LAWS(PVC)-1928-10-35

DIST OFFICIAL RECEIVER Vs. SVNALLAPERUMAL PILLAI

Decided On October 09, 1928
DIST OFFICIAL RECEIVER Appellant
V/S
SVNALLAPERUMAL PILLAI Respondents

JUDGEMENT

(1.) This appeal is by the Official Receiver of Tinnevelly against the order of the District Judge in the matter of a motion of the Official Receiver under Section 54, Pro Ins. Act. The Official Receiver by a motion in I P No. 16 of 1921 sought to have declared fraudulent and void against him under Section 54 three mortgages by the insolvents in favour of the three respondents to this appeal. The District Judge dismissed the petition and the Official Receiver appeals.

(2.) The two insolvents, examined as P.Ws. 1 and 3, were from 1916 to 1920 carrying on an extensive trade, both local and export, in leather and hides in Tuticorin. On 20 April 1921, one of their creditors, whose clerk is examined here as P W. 4 put into the District Court I. P. No. 16 of 1921 praying that the insolvents may be declared insolvent. That petition was resisted by the insolvents, but after inquiry they were declared insolvent on 17 December 1921.

(3.) The three documents of mortgage, attacked by the Official Receiver as fraudulent preferences in favour of particular creditors, were executed, Ex. 2 on 26 January 1921, in favour of respondent 1, Ex. 3 on 31 January 1921 in favour of respondent 2 and Ex. 4 on 23 February L921 in favour of respondent 3. It is not disputed that by these three mortgages all the immovable property of the insolvents was mortgaged.
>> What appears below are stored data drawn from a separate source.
/-- The result of a request delivered at its slot's last tick (R343). -/
def State.deliver (s : State) (r : VReq) : State :=
  let s := { s with vlt := { s.vlt with reqs := s.vlt.reqs.erase r } }
  let cmd := match r.cmd with
    | some c => (s.mb c.fn).exec.find? (fun e => e.ref == c && !e.done)
    | none => none
  let n := fun i => r.nums.getD i 0
  if r.what = VW.statement then
    match cmd with
    | some e => s.cmdOut e (n 0) 0x2C r.data (leBytes 4 (n 1) ++ leBytes 8 (n 2))
    | none => s
  else if r.what = VW.podRoot then
    let u := s.unwrap 2 r.owner [] r.data
    let s := if u.1.status = Status.ok then { s with pcm := { s.pcm with roots := tset (dflt none) s.pcm.roots (2 * r.owner + n 0) (some u.2) } } else s
    s.finish r.cmd u.1.status u.1.detail []
  else if r.what = VW.secret then
    let u := s.unwrap 3 r.owner [] r.data
    let s := if u.1.status = Status.ok then { s with vlt := { s.vlt with secrets := tset (dflt none) s.vlt.secrets r.owner (some u.2) } } else s
    s.finish r.cmd u.1.status u.1.detail []
  else if r.what = VW.image then
    match s.vlt.binding with
    | none => s
    | some b =>
      let u := s.unwrap 1 0 b.header r.data
      if u.1.status = Status.ok then { s with vlt := { s.vlt with binding := some { b with key := u.2 } } }.bindGrains
      else s.bindFail u.1.status (if u.1.status = Status.checkFailed then 2 ^ 30 + u.1.detail else u.1.detail)
  else if r.what = VW.measurements then s.spdmOut (n 0) 0x60 [n 1, 1] r.data
  else if r.what = VW.challenge then s.spdmOut (n 0) 0x03 [0] r.data
  else
    let c := s.conn (n 0)
    let s := s.modConn (n 0) (fun c => { c with sess := c.sess ++ [⟨n 1, false, 0⟩] })
    s.spdmOut (n 0) 0x64 [n 1, c.ver] r.data

/-- The slot that ends at this tick delivers (R343). -/
def State.endSlot (s : State) : State :=
  let p := slotAt s.spn.tick
  if !p.2.2 then s
  else match s.vlt.reqs.find? (fun r => r.owner == p.1 && r.begun == some (s.spn.tick - 5999)) with
    | some r => s.deliver r
    | none => s

/-- CHALLENGE_RESPONSE (R345): the response of slice `n` falls due and is written to host memory. -/
def execChallengeResponse (n : Nat) (s : State) : Host.Outcome State Fault Refusal :=
  match s.vlt.chals.find? (fun c => c.sl == n && decide (c.due ≤ s.spn.tick)) with
  | none => .next s
  | some c =>
    let s := { s with vlt := { s.vlt with chals := s.vlt.chals.erase c } }
    match (match c.cmd with | some r => (s.mb r.fn).exec.find? (fun e => e.ref == r && !e.done) | none => none) with
    | some e => .next (s.cmdOut e c.dst 0x2C c.data [])
    | none => .next s

/-! ## SPDM (R337–R342) -/

/-- Whether a transport hears messages at all: DOE once configuration space answers, the sideband target once it has an address and does
not ignore the bus (25 R545). -/
def State.hears (s : State) (t : Nat) : Bool := if t = 0 then s.hfp.cfgReady else s.pins.i3cAddr.isSome && !s.pins.i3cDeaf

/-- The answer R342 gives before a request is looked at: Busy until the DeviceID key is held, Busy for what needs the alias key until it is, and
in a halt Unspecified for what is no longer answered. -/
def State.spdmGate (s : State) (open' aliasNeeded : Bool) : Option Nat :=
  if s.vlt.st < 2 then some 0x03
  else if s.vlt.st == 4 then (if open' then none else some 0x05)
  else if aliasNeeded && !s.aliasUp then some 0x03
  else none

/-- A request judged by R342, then handled. -/
def State.spdm (s : State) (t : Nat) (open' aliasNeeded : Bool) (f : State → State) : State :=
  let t := t % 2
  if !s.hears t then s
  else match s.spdmGate open' aliasNeeded with
    | some e => s.spdmErr t e
    | none => f s

/-- A request queued for the transport's slot; the 17th is answered Busy (R343). -/
def State.spdmAsk (s : State) (t what : Nat) (nums : List Nat) (d : List Byte) : State :=
  if s.vaultRoom (64 + t) then s.askVault (64 + t) what nums d none else s.spdmErr t 0x03

/-- GET_VERSION (R337): versions 1.2 and 1.3. -/
def execGetVersion (t : Nat) (s : State) : Host.Outcome State Fault Refusal :=
  .next (s.spdm t true false (fun s => (s.modConn (t % 2) (fun c => { c with vca := 1 })).spdmOut (t % 2) 0x04 [0x12, 0x13] []))

/-- GET_CAPABILITIES (R339) at version `ver` (0x12 or 0x13): the flags CERT, CHAL, MEAS 10b, MEAS_FRESH, ENCRYPT, MAC, KEY_EX, HBEAT, KEY_UPD, by name in
that order, and CTExponent 17. -/
def execGetCapabilities (t ver : Nat) (s : State) : Host.Outcome State Fault Refusal :=
  .next (s.spdm t true false (fun s =>
    (s.modConn (t % 2) (fun c => { c with vca := 2, ver := if ver = 0x12 then 0x12 else 0x13 })).spdmOut (t % 2) 0x61 [17, 1, 1, 2, 1, 1, 1, 1, 1, 1] []))

/-- NEGOTIATE_ALGORITHMS (R339): `offered` says whether every field offers the algorithm the vault selects. -/
def execNegotiateAlgorithms (t : Nat) (offered : Bool) (s : State) : Host.Outcome State Fault Refusal :=
  .next (s.spdm t true false (fun s =>
    if offered then (s.modConn (t % 2) (fun c => { c with vca := 3 })).spdmOut (t % 2) 0x63 [384, 384] [] else s.spdmErr (t % 2) 0x01))

/-- GET_DIGESTS (R338): the digests of slots 0 and 1. -/
def execGetDigests (t : Nat) (s : State) : Host.Outcome State Fault Refusal :=
  .next (s.spdm t true false (fun s => s.spdmOut (t % 2) 0x01 [3] (sha384 (s.certChain 0) ++ sha384 (s.certChain 1))))

/-- GET_CERTIFICATE (R335, R338): `len` bytes at `off` of the chain of a slot. -/
def execGetCertificate (t slot off len : Nat) (s : State) : Host.Outcome State Fault Refusal :=
  .next (s.spdm t true false (fun s =>
    if 1 < slot then s.spdmErr (t % 2) 0x01
    else s.spdmOut (t % 2) 0x02 [slot] (((s.certChain slot).drop off).take len)))

/-- SPDM_CHALLENGE (R338): slot 0, signed by the alias key in the transport's slot. -/
def execSpdmChallenge (t slot : Nat) (nonce : List Byte) (s : State) : Host.Outcome State Fault Refusal :=
  .next (s.spdm t false true (fun s =>
    if slot != 0 then s.spdmErr (t % 2) 0x01 else s.spdmAsk (t % 2) VW.challenge [t % 2] (slice nonce 0 32)))

/-- GET_MEASUREMENTS (R338, R340): index 0 the count, 1–12 a block, 0xFF all; signed on request. -/
def execGetMeasurements (t idx : Nat) (signed : Bool) (nonce : List Byte) (s : State) : Host.Outcome State Fault Refusal :=
  .next (s.spdm t false signed (fun s =>
    if 12 < idx && idx != 0xFF then s.spdmErr (t % 2) 0x01
    else if signed then s.spdmAsk (t % 2) VW.measurements [t % 2, idx] (slice nonce 0 32)
    else s.spdmOut (t % 2) 0x60 [idx, 0] (s.measured idx)))

/-- KEY_EXCHANGE (R337, R338): slot 0; at most 4 sessions of a transport, those being opened among them. -/
def execKeyExchange (t slot : Nat) (data : List Byte) (s : State) : Host.Outcome State Fault Refusal :=
  .next (s.spdm t false true (fun s =>
    let c := s.conn (t % 2)
    let coming := (s.vlt.reqs.filter (fun r => r.owner == 64 + t % 2 && r.what == VW.exchange)).length
    if slot != 0 then s.spdmErr (t % 2) 0x01
    else if 4 ≤ c.sess.length + coming then s.spdmErr (t % 2) 0x0A
    else if !s.vaultRoom (64 + t % 2) then s.spdmErr (t % 2) 0x03
    else (s.modConn (t % 2) (fun c => { c with nextSess := c.nextSess + 1 })).askVault (64 + t % 2) VW.exchange [t % 2, c.nextSess] data none))

/-- A session of a transport. -/
def State.sess (s : State) (t id : Nat) : Option Sess := (s.conn t).sess.find? (fun x => x.id == id)

/-- A session changed. -/
def State.modSess (s : State) (t id : Nat) (f : Sess → Sess) : State :=
  s.modConn t (fun c => { c with sess := lmod c.sess (fun x => x.id == id) f })

/-- A session ends. -/
def State.dropSess (s : State) (t id : Nat) : State :=
  s.modConn t (fun c => { c with sess := c.sess.filter (fun x => x.id != id) })

/-- FINISH (R338): the handshake of session `id` completes where its MAC verifies; otherwise the session is dropped. -/
def execFinish (t id : Nat) (mac : List Byte) (s : State) : Host.Outcome State Fault Refusal :=
  .next (s.spdm t false false (fun s =>
    match s.sess (t % 2) id with
    | none => s.spdmErr (t % 2) 0x01
    | some x =>
      if x.up then s.spdmErr (t % 2) 0x01
      else if Config.finishMac (t % 2) id mac then (s.modSess (t % 2) id (fun x => { x with up := true })).spdmOut (t % 2) 0x65 [id] []
      else (s.dropSess (t % 2) id).spdmErr (t % 2) 0x06))

/-- What an established session is asked. -/
def State.inSess (s : State) (t id : Nat) (f : State → State) : State :=
  match s.sess t id with
  | some x => if x.up then f s else s.spdmErr t 0x01
  | none => s.spdmErr t 0x01

/-- KEY_UPDATE (R338): the session's keys are updated. -/
def execKeyUpdate (t id : Nat) (s : State) : Host.Outcome State Fault Refusal :=
  .next (s.spdm t false false (fun s => s.inSess (t % 2) id (fun s =>
    (s.modSess (t % 2) id (fun x => { x with keys := x.keys + 1 })).spdmOut (t % 2) 0x69 [id] [])))

/-- HEARTBEAT (R338): the session is kept alive. -/
def execHeartbeat (t id : Nat) (s : State) : Host.Outcome State Fault Refusal :=
  .next (s.spdm t false false (fun s => s.inSess (t % 2) id (fun s => s.spdmOut (t % 2) 0x68 [id] [])))

/-- END_SESSION (R338). -/
def execEndSession (t id : Nat) (s : State) : Host.Outcome State Fault Refusal :=
  .next (s.spdm t false false (fun s => s.inSess (t % 2) id (fun s => (s.dropSess (t % 2) id).spdmOut (t % 2) 0x6C [id] [])))

/-- SPDM_UNSUPPORTED (R338): any other request is answered UnsupportedRequest. -/
def execSpdmUnsupported (t : Nat) (s : State) : Host.Outcome State Fault Refusal :=
  .next (s.spdm t false false (fun s => s.spdmErr (t % 2) 0x07))

/-! ## TDISP (17 R379–R381) -/

/-- TDISP error codes. -/
def Tdisp.invalidState : Nat := 0x0004
def Tdisp.invalidInterface : Nat := 0x0101
def Tdisp.invalidNonce : Nat := 0x0102
def Tdisp.entropy : Nat := 0x0103

/-- A TDISP message leaves inside session `id`: its response code, parameters and payload. -/
def State.tdispOut (s : State) (id code : Nat) (ps : List Nat) (d : List Byte) : State := s.emit .tdisp (id :: code :: ps) d

/-- TDISP ERROR. -/
def State.tdispErr (s : State) (id e : Nat) : State := s.tdispOut id 0x7F [e] []

/-- A TDISP request arrives as VENDOR_DEFINED_REQUEST inside session `id` of PF0's DOE (R338, R379); `f` is the VF it names. -/
def State.tdisp (s : State) (id f : Nat) (g : State → State) : State :=
  s.spdm 0 false false (fun s => s.inSess 0 id (fun s => if 63 < f then s.tdispErr id Tdisp.invalidInterface else g s))

/-- Code of a TDISP state. -/
def TdispSt.code : TdispSt → Nat
  | .unlocked => 0 | .locked => 1 | .run => 2 | .error => 3

/-- GET_TDISP_VERSION (R379): 1.0. -/
def execGetTdispVersion (id f : Nat) (s : State) : Host.Outcome State Fault Refusal :=
  .next (s.tdisp id f (fun s => s.tdispOut id 0x01 [0x10] []))

/-- GET_TDISP_CAPABILITIES (R379). -/
def execGetTdispCapabilities (id f : Nat) (s : State) : Host.Outcome State Fault Refusal :=
  .next (s.tdisp id f (fun s => s.tdispOut id 0x02 [] []))

/-- LOCK_INTERFACE_REQUEST (R380): the nonce returned is a draw of the DRBG. -/
def execLockInterfaceRequest (id f : Nat) (s : State) : Host.Outcome State Fault Refusal :=
  .next (s.tdisp id f (fun s =>
    let ok := match s.presents f with | some n => s.exists f && !s.inFault n && !(s.fn f).reset | none => false
    if !ok || (s.fn f).tdisp != .unlocked then s.tdispErr id Tdisp.invalidState
    else if s.vlt.drbgStopped then s.tdispErr id Tdisp.entropy
    else
      ((s.modFn f (fun x => { x with tdisp := .locked, nonce := s.draws })).tdispOut id 0x03 [f] (slice (Config.random s.draws 32) 0 32)).drawn))

/-- GET_DEVICE_INTERFACE_REPORT (R381): the BAR0 range, the slice with its statement VERSION and digest, and GEN. -/
def execGetDeviceInterfaceReport (id f : Nat) (s : State) : Host.Outcome State Fault Refusal :=
  .next (s.tdisp id f (fun s =>
    match (if s.exists f then s.presents f else none) with
    | none => s.tdispErr id Tdisp.invalidState
    | some n => match s.sdef n with
      | none => s.tdispErr id Tdisp.invalidState
      | some d =>
        let bar := tget (dflt 0) (s.fn f).cfg 0 + 2 ^ 32 * tget (dflt 0) (s.fn f).cfg 1
        s.tdispOut id 0x04 [bar, 0x40000, n, (tget (dflt ⟨0, 0⟩) s.bnd.vers n).ver, (s.fn f).gen] (s.stmtDigest d)))

/-- GET_DEVICE_INTERFACE_STATE (R379). -/
def execGetDeviceInterfaceState (id f : Nat) (s : State) : Host.Outcome State Fault Refusal :=
  .next (s.tdisp id f (fun s => s.tdispOut id 0x05 [(s.fn f).tdisp.code] []))

/-- START_INTERFACE_REQUEST (R380): CONFIG_LOCKED with the lock's nonce goes to RUN. -/
def execStartInterfaceRequest (id f : Nat) (nonce : List Byte) (s : State) : Host.Outcome State Fault Refusal :=
  .next (s.tdisp id f (fun s =>
    if (s.fn f).tdisp != .locked then s.tdispErr id Tdisp.invalidState
    else if nonce != slice (Config.random (s.fn f).nonce 32) 0 32 then s.tdispErr id Tdisp.invalidNonce
    else (s.modFn f (fun x => { x with tdisp := .run })).tdispOut id 0x06 [f] []))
The principles of law applicable to matters of this kind are clear enough. A mere transfer of property or payment made to one creditor rather than another by an insolvent on the eve of the insolvency while it is no doubt in essence a preference of one creditor over another is not in the eye of law made " with a view of giving that creditor a preference over other creditors," unless the dominant intention of the insolvent in making the preference was to prefer that particular creditor over the rest to give him an undue advantage and thus defraud the other creditors of their lawful rights to share rateably in the assets. What the dominant intention was is always regarded as a pure question of fact, and the Court has therefore to decide as a question of fact what was the dominant intention of these insolvents when they made these transfers. The learned trial Judge has decided that in the present case the dominant view of the insolvents was to stave off those creditors, who were bringing most pressure to bear upon them, to tide over a difficult time and save their credit in order that they might still carry on their trade and avoid bankruptcy and that therefore there was no fraudulent preference. The argument before us centred on the point whether these preferences are due to pressure brought to bear on those insolvents by these three creditors.